> _Task statement_:
Which lines below fall between the one containing "def State.irqSource (s" and the one containing "else if off = 8 then s.linkStat"? Repeat them exactly, counting both of those lines, and add nothing else.

Saved data entries
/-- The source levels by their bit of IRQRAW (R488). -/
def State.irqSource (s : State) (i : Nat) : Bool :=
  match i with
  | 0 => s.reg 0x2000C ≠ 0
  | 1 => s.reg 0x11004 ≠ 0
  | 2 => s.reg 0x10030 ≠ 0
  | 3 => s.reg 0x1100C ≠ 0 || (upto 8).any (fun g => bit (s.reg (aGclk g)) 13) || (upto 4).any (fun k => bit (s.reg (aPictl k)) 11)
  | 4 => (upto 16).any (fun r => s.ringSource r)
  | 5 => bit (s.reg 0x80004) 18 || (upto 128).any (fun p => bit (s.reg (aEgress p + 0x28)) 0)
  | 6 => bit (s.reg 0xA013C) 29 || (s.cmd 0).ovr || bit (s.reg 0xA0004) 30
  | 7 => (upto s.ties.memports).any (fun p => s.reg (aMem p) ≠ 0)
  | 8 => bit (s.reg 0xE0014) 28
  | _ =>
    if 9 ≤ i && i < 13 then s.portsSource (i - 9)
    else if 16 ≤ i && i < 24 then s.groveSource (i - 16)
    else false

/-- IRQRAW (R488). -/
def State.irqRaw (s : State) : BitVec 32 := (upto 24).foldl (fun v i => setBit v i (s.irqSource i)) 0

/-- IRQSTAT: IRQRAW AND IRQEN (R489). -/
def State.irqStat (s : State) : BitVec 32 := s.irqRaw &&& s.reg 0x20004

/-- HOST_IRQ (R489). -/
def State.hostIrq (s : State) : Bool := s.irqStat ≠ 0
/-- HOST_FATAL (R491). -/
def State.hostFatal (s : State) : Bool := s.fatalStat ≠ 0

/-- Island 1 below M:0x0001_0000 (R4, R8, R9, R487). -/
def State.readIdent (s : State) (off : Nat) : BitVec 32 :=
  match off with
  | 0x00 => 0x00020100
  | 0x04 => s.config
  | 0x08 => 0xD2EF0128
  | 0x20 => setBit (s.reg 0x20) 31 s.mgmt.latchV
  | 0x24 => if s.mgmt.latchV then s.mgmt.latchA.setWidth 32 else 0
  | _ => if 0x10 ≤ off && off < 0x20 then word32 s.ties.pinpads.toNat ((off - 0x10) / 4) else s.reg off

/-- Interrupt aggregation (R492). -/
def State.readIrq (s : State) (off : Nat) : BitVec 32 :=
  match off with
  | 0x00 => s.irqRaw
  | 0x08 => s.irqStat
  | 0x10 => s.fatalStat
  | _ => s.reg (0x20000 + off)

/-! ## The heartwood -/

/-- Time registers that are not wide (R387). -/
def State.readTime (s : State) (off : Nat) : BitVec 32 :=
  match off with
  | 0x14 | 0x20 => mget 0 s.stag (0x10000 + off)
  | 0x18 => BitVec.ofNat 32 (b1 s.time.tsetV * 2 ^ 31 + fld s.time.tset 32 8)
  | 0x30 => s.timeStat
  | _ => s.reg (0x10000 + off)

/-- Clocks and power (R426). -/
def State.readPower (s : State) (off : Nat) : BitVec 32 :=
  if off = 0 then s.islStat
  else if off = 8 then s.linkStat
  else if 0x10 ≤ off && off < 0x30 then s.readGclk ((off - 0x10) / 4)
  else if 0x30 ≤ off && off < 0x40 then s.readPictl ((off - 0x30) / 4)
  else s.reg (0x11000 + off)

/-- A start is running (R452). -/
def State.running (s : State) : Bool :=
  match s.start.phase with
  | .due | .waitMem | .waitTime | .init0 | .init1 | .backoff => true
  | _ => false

> _Result of this exercise_:
def State.irqSource (s : State) (i : Nat) : Bool :=
  match i with
  | 0 => s.reg 0x2000C ≠ 0
  | 1 => s.reg 0x11004 ≠ 0
  | 2 => s.reg 0x10030 ≠ 0
  | 3 => s.reg 0x1100C ≠ 0 || (upto 8).any (fun g => bit (s.reg (aGclk g)) 13) || (upto 4).any (fun k => bit (s.reg (aPictl k)) 11)
  | 4 => (upto 16).any (fun r => s.ringSource r)
  | 5 => bit (s.reg 0x80004) 18 || (upto 128).any (fun p => bit (s.reg (aEgress p + 0x28)) 0)
  | 6 => bit (s.reg 0xA013C) 29 || (s.cmd 0).ovr || bit (s.reg 0xA0004) 30
  | 7 => (upto s.ties.memports).any (fun p => s.reg (aMem p) ≠ 0)
  | 8 => bit (s.reg 0xE0014) 28
  | _ =>
    if 9 ≤ i && i < 13 then s.portsSource (i - 9)
    else if 16 ≤ i && i < 24 then s.groveSource (i - 16)
    else false

/-- IRQRAW (R488). -/
def State.irqRaw (s : State) : BitVec 32 := (upto 24).foldl (fun v i => setBit v i (s.irqSource i)) 0

/-- IRQSTAT: IRQRAW AND IRQEN (R489). -/
def State.irqStat (s : State) : BitVec 32 := s.irqRaw &&& s.reg 0x20004

/-- HOST_IRQ (R489). -/
def State.hostIrq (s : State) : Bool := s.irqStat ≠ 0
/-- HOST_FATAL (R491). -/
def State.hostFatal (s : State) : Bool := s.fatalStat ≠ 0

/-- Island 1 below M:0x0001_0000 (R4, R8, R9, R487). -/
def State.readIdent (s : State) (off : Nat) : BitVec 32 :=
  match off with
  | 0x00 => 0x00020100
  | 0x04 => s.config
  | 0x08 => 0xD2EF0128
  | 0x20 => setBit (s.reg 0x20) 31 s.mgmt.latchV
  | 0x24 => if s.mgmt.latchV then s.mgmt.latchA.setWidth 32 else 0
  | _ => if 0x10 ≤ off && off < 0x20 then word32 s.ties.pinpads.toNat ((off - 0x10) / 4) else s.reg off

/-- Interrupt aggregation (R492). -/
def State.readIrq (s : State) (off : Nat) : BitVec 32 :=
  match off with
  | 0x00 => s.irqRaw
  | 0x08 => s.irqStat
  | 0x10 => s.fatalStat
  | _ => s.reg (0x20000 + off)

/-! ## The heartwood -/

/-- Time registers that are not wide (R387). -/
def State.readTime (s : State) (off : Nat) : BitVec 32 :=
  match off with
  | 0x14 | 0x20 => mget 0 s.stag (0x10000 + off)
  | 0x18 => BitVec.ofNat 32 (b1 s.time.tsetV * 2 ^ 31 + fld s.time.tset 32 8)
  | 0x30 => s.timeStat
  | _ => s.reg (0x10000 + off)

/-- Clocks and power (R426). -/
def State.readPower (s : State) (off : Nat) : BitVec 32 :=
  if off = 0 then s.islStat
  else if off = 8 then s.linkStat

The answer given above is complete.